As the cost function in Eq. (2), i.e., the Frobenius norm, is invariant to the multiplication of the permutation matrix, the sequences of columns and rows of X are arbitrary and irrelevant for primitive NMF calculations. In other words, the diffractions are processed as 1D vectors without probe position information, and various material characteristics (e.g., the spatial distribution in real space or the diffraction angle in reciprocal space) are not addressed. Thus, the bimodal information in 4D-STEM cannot be utilized in primitive NMF. This study aims to integrate such bimodal information into the NMF algorithm by applying constraints to 2D maps and diffractions.

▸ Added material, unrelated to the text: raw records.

-- ==== Sys2Proof/Machine/Moves.lean ====
section
/-! DEFINITION. The MOVE class (R93), DMAREQ (R101, R336), NOP and FENCE (R102). -/

namespace Sys2Proof.Machine

/-! ### NOP and FENCE -/

def nopRun : DescRun :=
  { ok := fun _ _ d => noFormats d && allZero (d.drop 16), access := fun _ _ _ => noAccess, holds := false,
    run := fun s _ _ _ => .ok s }

def execNop (tile ctx : Nat) (s : State) : Result := issueDesc s tile ctx 0 nopRun

/-- FENCE: its wait is part of `mayIssue` (R102). -/
def fenceRun : DescRun :=
  { ok := fun _ _ d => noFormats d && decide (fieldAt d 0x10 1 < 2) && allZero (d.drop 17), access := fun _ _ _ => noAccess,
    holds := false, run := fun s _ _ _ => .ok s }

def execFence (tile ctx : Nat) (s : State) : Result := issueDesc s tile ctx 1 fenceRun

/-! ### MOVE.COPY and MOVE.FILL -/

/-- MOVE counts COLS in bytes: the format of a byte (R83). -/
def fmtByte : Nat := 1

/-- Rows of exactly COLS bytes are written from row 0 on. -/
def writeRows (s : State) (tile : Nat) (t : Tref) (rows : List Bytes) : State :=
  (List.range rows.length).foldl (fun u r => tileWrite u tile (rowAddr t r) (rows.getD r [])) s

def readRows (s : State) (tile : Nat) (t : Tref) : List Bytes := (List.range t.rows).map (readRowBytes s tile fmtByte t)

def copyRun : DescRun :=
  { ok := fun _ _ d =>
      let a := dTref d 0x10
      let b := dTref d 0x18
      noFormats d && trefOk fmtByte a && trefOk fmtByte b && decide (a.rows = b.rows ∧ a.cols = b.cols) && allZero (d.drop 0x20)
    access := fun _ _ d => { reads := trefRanges fmtByte (dTref d 0x10), writes := trefRanges fmtByte (dTref d 0x18) }
    holds := true
    run := fun s i d _ => .ok (writeRows s i.tile (dTref d 0x18) (readRows s i.tile (dTref d 0x10))) }

def execMoveCopy (tile ctx : Nat) (s : State) : Result := issueDesc s tile ctx 8 copyRun

/-- n bytes of an 8-byte pattern from byte 0. -/
def patternRow (p : Bytes) (n : Nat) : Bytes := (List.range n).map fun i => byteAt p (i % 8)

def fillRun : DescRun :=
  { ok := fun _ _ d => noFormats d && trefOk fmtByte (dTref d 0x18) && allZero (sliceOf d 0x10 8)
      && allZero (sliceOf d 0x20 16) && allZero (sliceOf d 0x38 8)
    access := fun _ _ d => { reads := [], writes := trefRanges fmtByte (dTref d 0x18) }
    holds := true
    run := fun s i d _ =>
      let t := dTref d 0x18
      .ok (writeRows s i.tile t (List.replicate t.rows (patternRow (sliceOf d 0x30 8) t.cols))) }

def execMoveFill (tile ctx : Nat) (s : State) : Result := issueDesc s tile ctx 9 fillRun

/-! ### MOVE.FETCH and MOVE.PUT (R93, R370, R371) -/

def dFaddr (d : Bytes) : Nat := fieldAt d 0x20 6
def dFstride (d : Bytes) : Nat := fieldAt d 0x28 4

/-- The device ranges of the rows. -/
def fabricRanges (d : Bytes) (t : Tref) : List (Nat × Nat) := (List.range t.rows).map fun r => (dFaddr d + r * dFstride d, t.cols)

/-- What a tile may fetch from: image areas, the profiles, the incumbent and the Latigo state, which adjoin, the mailbox
area, its own world bank. -/
def fetchable (s : State) (tile a n : Nat) : Bool :=
  inRange a n 0 (gddrEnd s) && (imageArea a n || inRange a n profileBase 0x1840)
    || inMailbox a n || inRange a n (bankBase + tile / 16 * 0x400000) 0x400000

def fabricOk (d : Bytes) : Bool :=
  decide (fieldAt d 0x26 2 = 0 ∧ dFaddr d % 64 = 0 ∧ dFstride d % 64 = 0) && allZero (sliceOf d 0x2C 20)

def landFetch (s : State) (i : Inst) (d : Bytes) : State :=
  let t := dTref d 0x18
  tickFree (writeRows s i.tile t ((fabricRanges d t).map fun r => readDev s r.1 r.2))

/-- A fetch that meets an uncorrectable error: in GDDR6 its instance is aborted; a word of the mailbox area or of the world
bank is reported, and what it delivers is unspecified (R363). -/
def fetchFault (s : State) (i : Inst) (d : Bytes) (a : Nat) : State :=
  if bankBase ≤ a then landFetch (devUe s a) i d else abortAt (devUe s a) i.tile i.ctx csTileFault

/-- What the fetch reads is corrected and counted (R362). -/
def correctFetch (s : State) (rs : List (Nat × Nat)) : State := rs.foldl (fun t r => correctRead t (devKey r.1) r.2) s

def fetchRun : DescRun :=
  { ok := fun _ _ d => noFormats d && trefOk fmtByte (dTref d 0x18) && fabricOk d && allZero (sliceOf d 0x10 8)
    access := fun _ _ d => { reads := [], writes := trefRanges fmtByte (dTref d 0x18) }
    holds := true
    run := fun s i d _ =>
      let rs := fabricRanges d (dTref d 0x18)
      if !rs.all (fun r => fetchable s i.tile r.1 r.2) then .error "R370"
      else match rs.find? (fun r => badDev s r.1 r.2) with
        | some r => .ok (fetchFault (correctFetch s rs) i d (firstBadDev s r.1 r.2))
        | none => .ok (landFetch (correctFetch s rs) i d) }

def execMoveFetch (tile ctx : Nat) (s : State) : Result := issueDesc s tile ctx 0x0A fetchRun

/-- The own-handoff window (R370). -/
def handoffWindow : Nat := 0x300000000000

/-- The memory key of a PUT's target, where it may write (R93). -/
def putKey (i : Inst) (a n : Nat) : Option Nat :=
  if inRange a n handoffWindow 0x8000 then some (tileBase i.tile + 0xB8000 + (a - handoffWindow))
  else if dmaWritable a n then some a
  else none

def putRun : DescRun :=
  { ok := fun _ _ d => noFormats d && trefOk fmtByte (dTref d 0x10) && fabricOk d && allZero (sliceOf d 0x18 8)
    access := fun _ _ d => { reads := trefRanges fmtByte (dTref d 0x10), writes := [] }
    holds := true
    run := fun s i d _ =>
      let t := dTref d 0x10
      let ps := (fabricRanges d t).zip (readRows s i.tile t)
      if !ps.all (fun p => (putKey i p.1.1 p.1.2).isSome) then .error "R370"
      else .ok (ps.foldl (fun u p => match putKey i p.1.1 p.1.2 with | some k => devWrite u k p.2 | none => u) s) }

def execMovePut (tile ctx : Nat) (s : State) : Result := issueDesc s tile ctx 0x0B putRun

/-! ### DMAREQ (R101, R336) -/

/-- The shadow is free to write. -/
def channelTakes (s : State) (i : Inst) (d : Bytes) : Bool := !(chanGet s (8 * (i.tile / 16) + fieldAt d 0x10 1)).armed

def armCount (i : Inst) (idx : Nat) : Nat := natGet i.dmaArms idx

/-- The set a DMAREQ writes, owned by its instance. -/
def reqSet (s : State) (i : Inst) (d : Bytes) (idx : Nat) : RegSet :=
  parseSet (d.drop 0x18) i.task.safe (i.tile, i.ctx) (i.task.taskId, i.batch, idx, armCount i idx) i.copy s.cyc.seq

def armOnly (d : Bytes) : Bool := bitOf (fieldAt d (0x18 + 20) 4) 23

/-- The register set is written, and armed if MODE asks for it. -/
def acceptReq (s : State) (i : Inst) (d : Bytes) (idx : Nat) : Attempt :=
  let ch := fieldAt d 0x10 1
  let key := 8 * (i.tile / 16) + ch
  let r := reqSet s i d idx
  let arm := decide (fieldAt d 0x11 1 = 1)
  let i1 := if arm then { i with armed := addOnce i.armed ch, dmaArms := natSet i.dmaArms idx (armCount i idx + 1) } else i
  let s1 := setInst s i1
  let old := rearmed (chanGet s key).shadow r
  if arm && armOnly d then (if setOk s old then .ok (writeShadow s1 key old true) else .error "R355")
  else if setOk s r then .ok (writeShadow s1 key r arm)
  else .error "R355"

def dmareqRun : DescRun :=
  { ok := fun _ _ d => noFormats d && decide (fieldAt d 0x10 1 < 8 ∧ fieldAt d 0x11 1 < 2) && allZero (sliceOf d 0x12 6)
    access := fun _ _ _ => noAccess
    holds := true
    run := fun s i d idx =>
      if channelTakes s i d then acceptReq s i d idx else .ok (setInst s { i with stalled := i.stalled ++ [idx] }) }

def execDmareq (tile ctx : Nat) (s : State) : Result := issueDesc s tile ctx 0x48 dmareqRun

end Sys2Proof.Machine
end

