/-- The image is awaited in the current stage (R463). -/
def fwAwaited (s : State) (num : Nat) : Bool :=
  decide (s.boot.stage = 7) ||
    (decide (num ∉ s.boot.taken) && decide ((s.boot.stage = 2 ∧ num = 0) ∨ (s.boot.stage = 3 ∧ num = 1) ∨ (s.boot.stage = 5 ∧ 2 ≤ num)))

/-- A Kyrigon key that is not revoked. -/
def kyrigonKey (s : State) (h : Bytes) : Bool :=
  (List.range 4).any fun k => !s.fuses.kkeyRevoked.getD k false && decide (Config.romKeyHash k = h)

/-- The signature that firmware images and fuse requests share. -/
def signedHead (bs : Bytes) : Bool := ecdsaVerify (sliceOf bs 0x40 97) (bs.take 0xB0) (sliceOf bs 0xB0 48) (sliceOf bs 0xE0 48)

def headSigner (bs : Bytes) : Bytes := sha384 (sliceOf bs 0x40 97)

/-- The checks of R465 after the first, in order. -/
def fwStatus (s : State) (bs : Bytes) (obj : Nat) : Nat :=
  if fwLimit obj < fieldAt bs 0x0C 4 ∨ fieldAt bs 0x0C 4 ≠ bs.length then stImageTooLarge
  else if !fwForm s bs obj then stBadImage
  else if !fwAwaited s obj then stNotReady
  else if sha384 (bs.drop 0x140) ≠ sliceOf bs 0x10 48 then stBadDigest
  else if !(kyrigonKey s (headSigner bs) && signedHead bs) then stBadSignature
  else if fieldAt bs 8 1 < s.fuses.rbFused.getD obj 0 then stRollback
  else stOk

/-! ### Images becoming active (R404, R463, R466) -/

def fwOf (l : List FwImage) (num : Nat) : Option FwImage := l.find? (·.num = num)
def fwPut (l : List FwImage) (f : FwImage) : List FwImage := f :: l.filter (·.num ≠ f.num)

/-- Anti-rollback fuses are blown up to the image's level. -/
def blowRb (s : State) (f : FwImage) : State :=
  { s with fuses := { s.fuses with rbFused := listUpd s.fuses.rbFused f.num fun c => max c f.rbLevel } }

def activateFw (s : State) (f : FwImage) : State := { s with boot := { s.boot with fwActive := fwPut s.boot.fwActive f } }

/-- A processor acts: SCH and the CCCs with their run bit (R255), PMC with the values of the next window (R267). Its
watchdog starts to count (R406). -/
def runProc (s : State) (p : Nat) : State :=
  let s1 := mapProc s p fun x => { x with state := .running, watchAt := s.ao }
  if p = 1 then pmcResumes s1
  else if p = 2 then { s1 with disp := { s1.disp with schRun := true } }
  else if 3 ≤ p then { s1 with disp := { s1.disp with cccRun := s1.disp.cccRun.set (p - 3) true } }
  else s1

/-- A processor starts at boot. -/
def startProc (s : State) (p : Nat) : State :=
  let f := fwOf s.boot.fwActive (imageOfProc p)
  let v := match f with | some f => f.version | none => 0
  runProc (mapProc s p fun x => { x with version := v, code := f }) p

def setStage (s : State) (n : Nat) : State := { s with boot := { s.boot with stage := n } }

/-- SCH and the CCCs start, and the boot self-test follows. -/
def endWaitRest (s : State) : State := setStage (((List.range 17).filter fun k => presentProc s (k + 2)).foldl (fun t k => startProc t (k + 2)) s) 6

/-- An image taken during boot. -/
def takeBootImage (s : State) (f : FwImage) : State :=
  let s1 := activateFw { s with boot := { s.boot with taken := f.num :: s.boot.taken } } f
  if f.num = 0 then setStage (startProc s1 0) 3
  else if f.num = 1 then setStage (startProc s1 1) 4
  else if 2 ∈ s1.boot.taken ∧ 3 ∈ s1.boot.taken ∧ 4 ∈ s1.boot.taken then endWaitRest s1
  else s1

/-- A verified image after READY: staged in place of an earlier one not yet active. -/
def stageFw (s : State) (f : FwImage) : State :=
  let s1 := if f.num = 3 then { s with procs := s.procs.map fun x => { x with switched := false } } else s
  { s1 with boot := { s1.boot with fwStaged := fwPut s1.boot.fwStaged f } }

/-- Image 4 becomes active on both Latigo tiles at a boundary. -/
def latigoListsDue (s : State) : State :=
  match fwOf s.boot.fwStaged 4 with
  | none => s
  | some f =>
    let s1 := activateFw (blowRb s f) f
    { s1 with boot := { s1.boot with fwStaged := s1.boot.fwStaged.filter (·.num ≠ 4) } }

/-! ### Fuse requests (R468, R469) -/

def fuseObj : Nat := 0x100

def fuseActions (bs : Bytes) : Nat := fieldAt bs 5 1
def fuseSlot (bs : Bytes) : Nat := fieldAt bs 6 1

def fuseForm (bs : Bytes) : Bool :=
  let a := fuseActions bs
  decide (bs.length = 272 ∧ sliceOf bs 0 4 = [0x4B, 0x47, 0x46, 0x52] ∧ fieldAt bs 4 1 = 1 ∧ a < 16)
    && decide (fuseSlot bs < (if bitOf a 2 || bitOf a 3 then 4 else 1)) && rsvdZero bs [(7, 1), (0xA1, 15)]
    && (bitOf a 2 || rsvdZero bs [(0x10, 48)])

def fuseSigned (s : State) (bs : Bytes) : Bool :=
  (kyrigonKey s (headSigner bs) || ikeyCounts s.fuses (headSigner bs)) && signedHead bs

/-- The first argument that fails, by its offset in the request. -/
def fuseArgFails (s : State) (bs : Bytes) : Option Nat :=
  let a := fuseActions bs
  let valid := s.fuses.ikeyValid.getD (fuseSlot bs) false
  if a = 0 ∨ (bitOf a 2 ∧ ¬kyrigonKey s (headSigner bs)) then some 5
  else if (bitOf a 2 ∧ valid) ∨ (bitOf a 3 ∧ ¬valid) then some 6
  else if sliceOf bs 8 8 ≠ deviceIdBytes then some 8
  else none

def blowFuses (f : Fuses) (bs : Bytes) : Fuses :=
  let a := fuseActions bs
  let k := fuseSlot bs
  { f with
    fieldLock := f.fieldLock || bitOf a 0, imgSignReq := f.imgSignReq || bitOf a 1,
    ikeyHash := if bitOf a 2 then f.ikeyHash.set k (sliceOf bs 0x10 48) else f.ikeyHash,
    ikeyValid := if bitOf a 2 then f.ikeyValid.set k true else f.ikeyValid,
    ikeyRevoked := if bitOf a 3 then f.ikeyRevoked.set k true else f.ikeyRevoked }

def runFuses (s : State) (bs : Bytes) (m : Msg) : State :=
  if !fuseForm bs then reply s m stBadImage
  else if !fuseSigned s bs then reply s m stBadSignature
  else match fuseArgFails s bs with
    | some off => replyBadArg s m (16 + off - (pieceOf m).off)
    | none => reply { s with fuses := blowFuses s.fuses bs } m stOk

/-! ### LOAD_FIRMWARE, FUSE_REQUEST, FW_VERIFY_DONE -/

/-- No verification of any kind is in progress. -/
def secFree (s : State) : Bool :=
  secIdle s && (match s.load.staged with | .verifying _ _ _ => false | _ => true)

/-- A piece of a SEC object; the whole object goes to verification. -/
def secPiece (s : State) (isIt : Msg → Bool) : Result :=
  if !secFree s then .next s
  else withFront s .sec (fun m => isOp 0x10 m && isIt m) fun m t =>
    pieceRun t m fun u bs => .next { u with boot := { u.boot with verifying := some (bs, (pieceOf m).obj, m) } }

def execLoadFirmware (s : State) : Result := secPiece s fun m => decide ((pieceOf m).obj ≠ fuseObj)
def execFuseRequest (s : State) : Result := secPiece s fun m => decide ((pieceOf m).obj = fuseObj)

/-- A verification ends. -/
def verifyFw (s : State) (bs : Bytes) (obj : Nat) (m : Msg) : State :=
  if obj = fuseObj then runFuses s bs m
  else if fwStatus s bs obj ≠ stOk then reply s m (fwStatus s bs obj)
  else reply (if s.boot.stage = 7 then stageFw s (parseFw bs) else takeBootImage s (parseFw bs)) m stOk

def execFwVerifyDone (s : State) : Result :=
  match s.boot.verifying with
  | none => .next s
  | some v => onlyIf s (ownerRuns s .sec) (verifyFw { s with boot := { s.boot with verifying := none } } v.1 v.2.1 v.2.2)

/-! ### ATTEST (R471) -/

/-- The report's signed part. -/
def attestBody (s : State) (nonce : Bytes) : Bytes :=
  let act := fun k => fwOf s.boot.fwActive k
  let five := List.range 5
  ([0x4B, 0x41, 0x54, 0x54, 1] : Bytes) ++ toLe 1 (devCode s.cyc.dev) ++ toLe 2 (fuseFlags s % 65536) ++ deviceIdBytes ++ nonce
    ++ toLe 4 (if s.cyc.seqRun then s.cyc.seq.toNat else 0) ++ toLe 4 s.plat.mapEpoch.toNat
    ++ (five.map fun k => toLe 2 (match act k with | some f => f.version | none => 0)).flatten
    ++ (five.map fun k => toLe 1 (s.fuses.rbFused.getD k 0)).flatten ++ [Config.romVersion] ++ zeros 8
    ++ (five.map fun k => match act k with | some f => padTo 48 f.digest | none => zeros 48).flatten ++ imageDigest s
    ++ sha384 (s.load.weights.map weightDirEntry).flatten ++ padTo 97 Config.identityPub ++ zeros 15 ++ s.cyc.lastResult

def execAttest (s : State) : Result :=
  if !secFree s then .next s
  else withFront s .sec (isOp 0x12) fun m t =>
    if rsvdZero m.payload [(48, 16)] then
      let body := attestBody t (m.payload.take 48)
      .next (replyData t m (body ++ padTo 96 (Config.attestSign body)))
    else .fault (.unguarded "R10")

/-! ### Crash restart (R406 to R408) -/

def msSpan (n : Nat) : Nat := 100000 * n

/-- The queue a processor owns. -/
def queueOwner (p : Nat) : Option Owner := if p = 0 then some .sec else if p = 1 then some .pmc else if p = 2 then some .sch else none

/-- Everything left in an owner's queue is answered PROC_RESTARTED (R393). -/
def answerQueue (s : State) (o : Owner) : State :=
  setOwnerQueue ((ownerQueue s o).foldl (fun t m => reply t m stProcRestarted) s) o []

/-- Objects in reassembly of an owner are abandoned (log entry 47). -/
def dropPieces (s : State) (o : Owner) : State :=
  { s with host := { s.host with pieces := s.host.pieces.filter fun x => decide (opcodeOwner x.opcode.toNat ≠ some o) } }

/-- SEC's verification in progress is abandoned and answered (R410). -/
def abandonVerify (s : State) : State :=
  let s1 := match s.boot.verifying with
    | some v => reply { s with boot := { s.boot with verifying := none } } v.2.2 stProcRestarted
    | none => s
  match s1.load.staged with
  | .verifying _ _ m => reply (setStaged s1 .none) m stProcRestarted
  | .loading => setStaged s1 .none
  | _ => s1

def replyIf (s : State) (m : Option Msg) (st : Nat) : State :=
  match m with
  | some x => reply s x st
  | none => s

/-- The START, STOP and PAUSE that SCH has begun are answered PROC_RESTARTED and take no effect (R393): the run of a
START whose first cycle has not begun ends (log entry 47). -/
def dropBegun (s : State) : State :=
  let s1 := if s.cyc.startMsg.isSome then stopNow s else s
  let s2 := { s1 with cyc := { s1.cyc with startMsg := none, stopMsg := none, pauseMsg := none }
                      rep := s1.rep.map fun r => { r with stopReq := false } }
  replyIf (replyIf (replyIf s2 s.cyc.startMsg stProcRestarted) s.cyc.stopMsg stProcRestarted) s.cyc.pauseMsg stProcRestarted

/-- What a processor's loss abandons (R255, R267, R393, R410). -/
def loseProc (s : State) (p : Nat) : State :=
  let s1 := match queueOwner p with
    | some o => dropPieces (answerQueue s o) o
    | none => s
  if p = 0 then abandonVerify s1
  else if p = 1 then { s1 with disp := { s1.disp with next := none } }
  else if p = 2 then dropBegun { s1 with disp := { s1.disp with schRun := false } }
  else { s1 with disp := { s1.disp with cccRun := s1.disp.cccRun.set (p - 3) false } }

/-- PROC_RESTART is logged and sent (R407). -/
def reportRestart (s : State) (p cause : Nat) : State :=
  let data := toLe 1 p ++ toLe 1 cause
  sendEvent (logNow s (Config.logCode lcProcRestart) p data) 0x000E data

/-- Crash restarts within the last second. -/
def recentCrashes (s : State) (p : Nat) : List Nat := (procOf s p).crashAts.filter fun t => decide (s.ao < t + msSpan 1000)

/-- Steps 1 and 2 of R407, with the firmware memory that step 3 zero-fills; after four restarts within a second the
processor is not restarted again (R408). -/
def crashRestart (s : State) (p cause : Nat) (keepMsg : Option Msg) : State :=
  let recent := recentCrashes s p
  let halt := decide (4 ≤ recent.length)
  let s1 := mapProc s p fun x =>
    { x with state := if halt then .halted else .restarting, lastCause := cause, failedOnce := false, warmBegun := false, warmMsg := keepMsg,
             code := none, data := none, crashAts := if halt then recent else s.ao :: recent, restarts := if halt then x.restarts else min 255 (x.restarts + 1) }
  loseProc (reportRestart s1 p cause) p

/-- The processor may crash: it has started and is not HALTED (R406, R408); a crash during a restart begins it anew. -/
def canCrash (s : State) (p : Nat) : Bool :=
  let st := (procOf s p).state
  presentProc s p && decide (st ≠ .boot ∧ st ≠ .halted)

/-- A crash; a planned restart asked for is answered PROC_RESTARTED (R411, log entry 47). -/
def crash (s : State) (p cause : Nat) : State :=
  let s1 := match (procOf s p).warmMsg with
    | some m => reply s m stProcRestarted
    | none => s
  crashRestart s1 p cause none

/-- The watchdog's period in AO cycles (R406). -/
def watchdogSpan (p : Nat) : Nat := if p = 0 then msSpan 4 else if p = 1 then msSpan 1 else 20000

/-- The watchdog can have run out: its period has passed since the processor began to run (log entry 47). -/
def watchdogDue (s : State) (p : Nat) : Bool := decide ((procOf s p).watchAt + watchdogSpan p ≤ s.ao)

def execWatchdogExpiry (proc : Nat) (s : State) : Result := onlyIf s (canCrash s proc && watchdogDue s proc) (crash s proc 1)

/-- The address within the memory is not given with the event: a free value (log entry 9). -/
def fwMemError (s : State) (p : Nat) : State :=
  raiseOpenFault (eccReport s 3 (560 + p) (Config.freeNat 71 s.disp.freeCtr)) (fsProc p) fFwMemEcc

/-- FW_MEM_ECC: the fault is raised, and a processor that has started restarts (R363, R406). -/
def execFwMemEcc (proc : Nat) (s : State) : Result :=
  onlyIf s (presentProc s proc) (let s1 := fwMemError s proc; if canCrash s proc then crash s1 proc 2 else s1)

def execInternalFatalException (proc : Nat) (s : State) : Result := onlyIf s (canCrash s proc) (crash s proc 3)

/-- The code a processor runs, as the firmware store keeps it (R404): a CCC that has switched runs the staged image 3. -/
def storedCode (s : State) (p : Nat) : Option FwImage :=
  fwOf (if (procOf s p).switched then s.boot.fwStaged else s.boot.fwActive) (imageOfProc p)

Protocol of constrained NMF with 4D-STEM knowledge

The proposed NMF protocol can be classified as an ALS algorithm because Eqs. (7) and (8) correspond to the least-squares solutions derived from \(\:\frac{\partial\:}{\partial\:\varvec{W}}D=0\) and \(\:\frac{\partial\:}{\partial\:\varvec{H}}D=0\), respectively. The protocol consists of the following steps, as illustrated schematically in Fig. 3.

Fig. 3

Schematic drawing of NMF with constraints on diffractions and maps. Domain-specific constraints \(\:{[\:\cdot\:]}_{\text{W}}\) and \(\:{[\:\cdot\:]}_{\text{H}}\) on diffractions and maps, respectively, are implemented in Steps (4) and (6), respectively.

1. (1)

   The number of components n_k is assumed.

2. (2)

   The matrix \(\:{\varvec{H}}^{\left(i\right)}\) is generated with its elements being nonnegative random numbers, where i represents the index of iterations.

3. (3)
   $${\varvec{W}}^{(i+1)}=\left(\varvec{X}\:{{\varvec{H}}^{\left(i\right)}}^{\text{T}}\right){\left({\varvec{H}}^{\left(i\right)}\:{{\varvec{H}}^{\left(i\right)}}^{\text{T}}\right)}^{-1}.$$

   (7)
4. (4)

    A constraint on diffraction is applied, i.e., nonnegativity \(\:{\left[{\varvec{W}}^{(i+1)}\right]}_{+}\)or domain-specific \(\:{\left[{\varvec{W}}^{(i+1)}\right]}_{\text{W}};\) then, \(\:{\varvec{W}}^{(i+1)}\leftarrow\:{\left[{\varvec{W}}^{(i+1)}\right]}_{+}\) or \(\:{\varvec{W}}^{(i+1)}\leftarrow\:{\left[{\varvec{W}}^{(i+1)}\right]}_{\text{W}}\). The details of the domain-specific constraints are explained later. Each column vector of \(\:{\varvec{W}}^{(i+1)}\) is normalized.

5. (5)

    

   $$\:\:\:\:{\varvec{H}}^{(i+1)}={\left({{\varvec{W}}^{\left(i+1\right)}}^{\text{T}}{\:\varvec{W}}^{\left(i+1\right)}\right)}^{-1}\left({{\varvec{W}}^{\left(i+1\right)}}^{\text{T}}\:\varvec{X}\right).$$

   (8)
6. (6)

   A constraint on maps is applied, i.e., nonnegativity \(\:{\left[{\varvec{H}}^{(i+1)}\right]}_{+}\) or domain-specific \(\:{\left[{\varvec{H}}^{(i+1)}\right]}_{\text{H}}\); then, \(\:{\varvec{H}}^{(i+1)}\leftarrow\:{\left[{\varvec{H}}^{(i+1)}\right]}_{+}\) or \(\:{\varvec{H}}^{(i+1)}\leftarrow\:{\left[{\varvec{H}}^{(i+1)}\right]}_{\text{H}}\).

7. (7)

   The mean squared error (MSE) \(\:\overline{{{(\varvec{X}-{\varvec{W}}^{(i+1)}{\varvec{H}}^{(i+1)})}^{2}}}\) and the L₁-norms of the differences \(\:\left\| {\varvec{W}^{{(i + 1)}} - \varvec{W}^{{\left( i \right)}} } \right\|_{1}\) and \(\left\| {\varvec{H}^{{(i + 1)}} - \varvec{H}^{{\left( i \right)}} } \right\|_{1}\) are calculated to monitor their convergence. The protocol then returns to Step (3) until the index of the iterations reaches a preset value (500 in this study).

8. (8)

   To survey the global minimum, NMF is performed multiple times (ten in this study) from Steps (2) to (7), and the optimum matrices W and H are selected.

9. (9)

   To place the major components first in the H rows and W columns, the row vectors of H are sorted according to their L₂-norms, and the column vectors of W are sorted according to the order of the corresponding row vectors of H.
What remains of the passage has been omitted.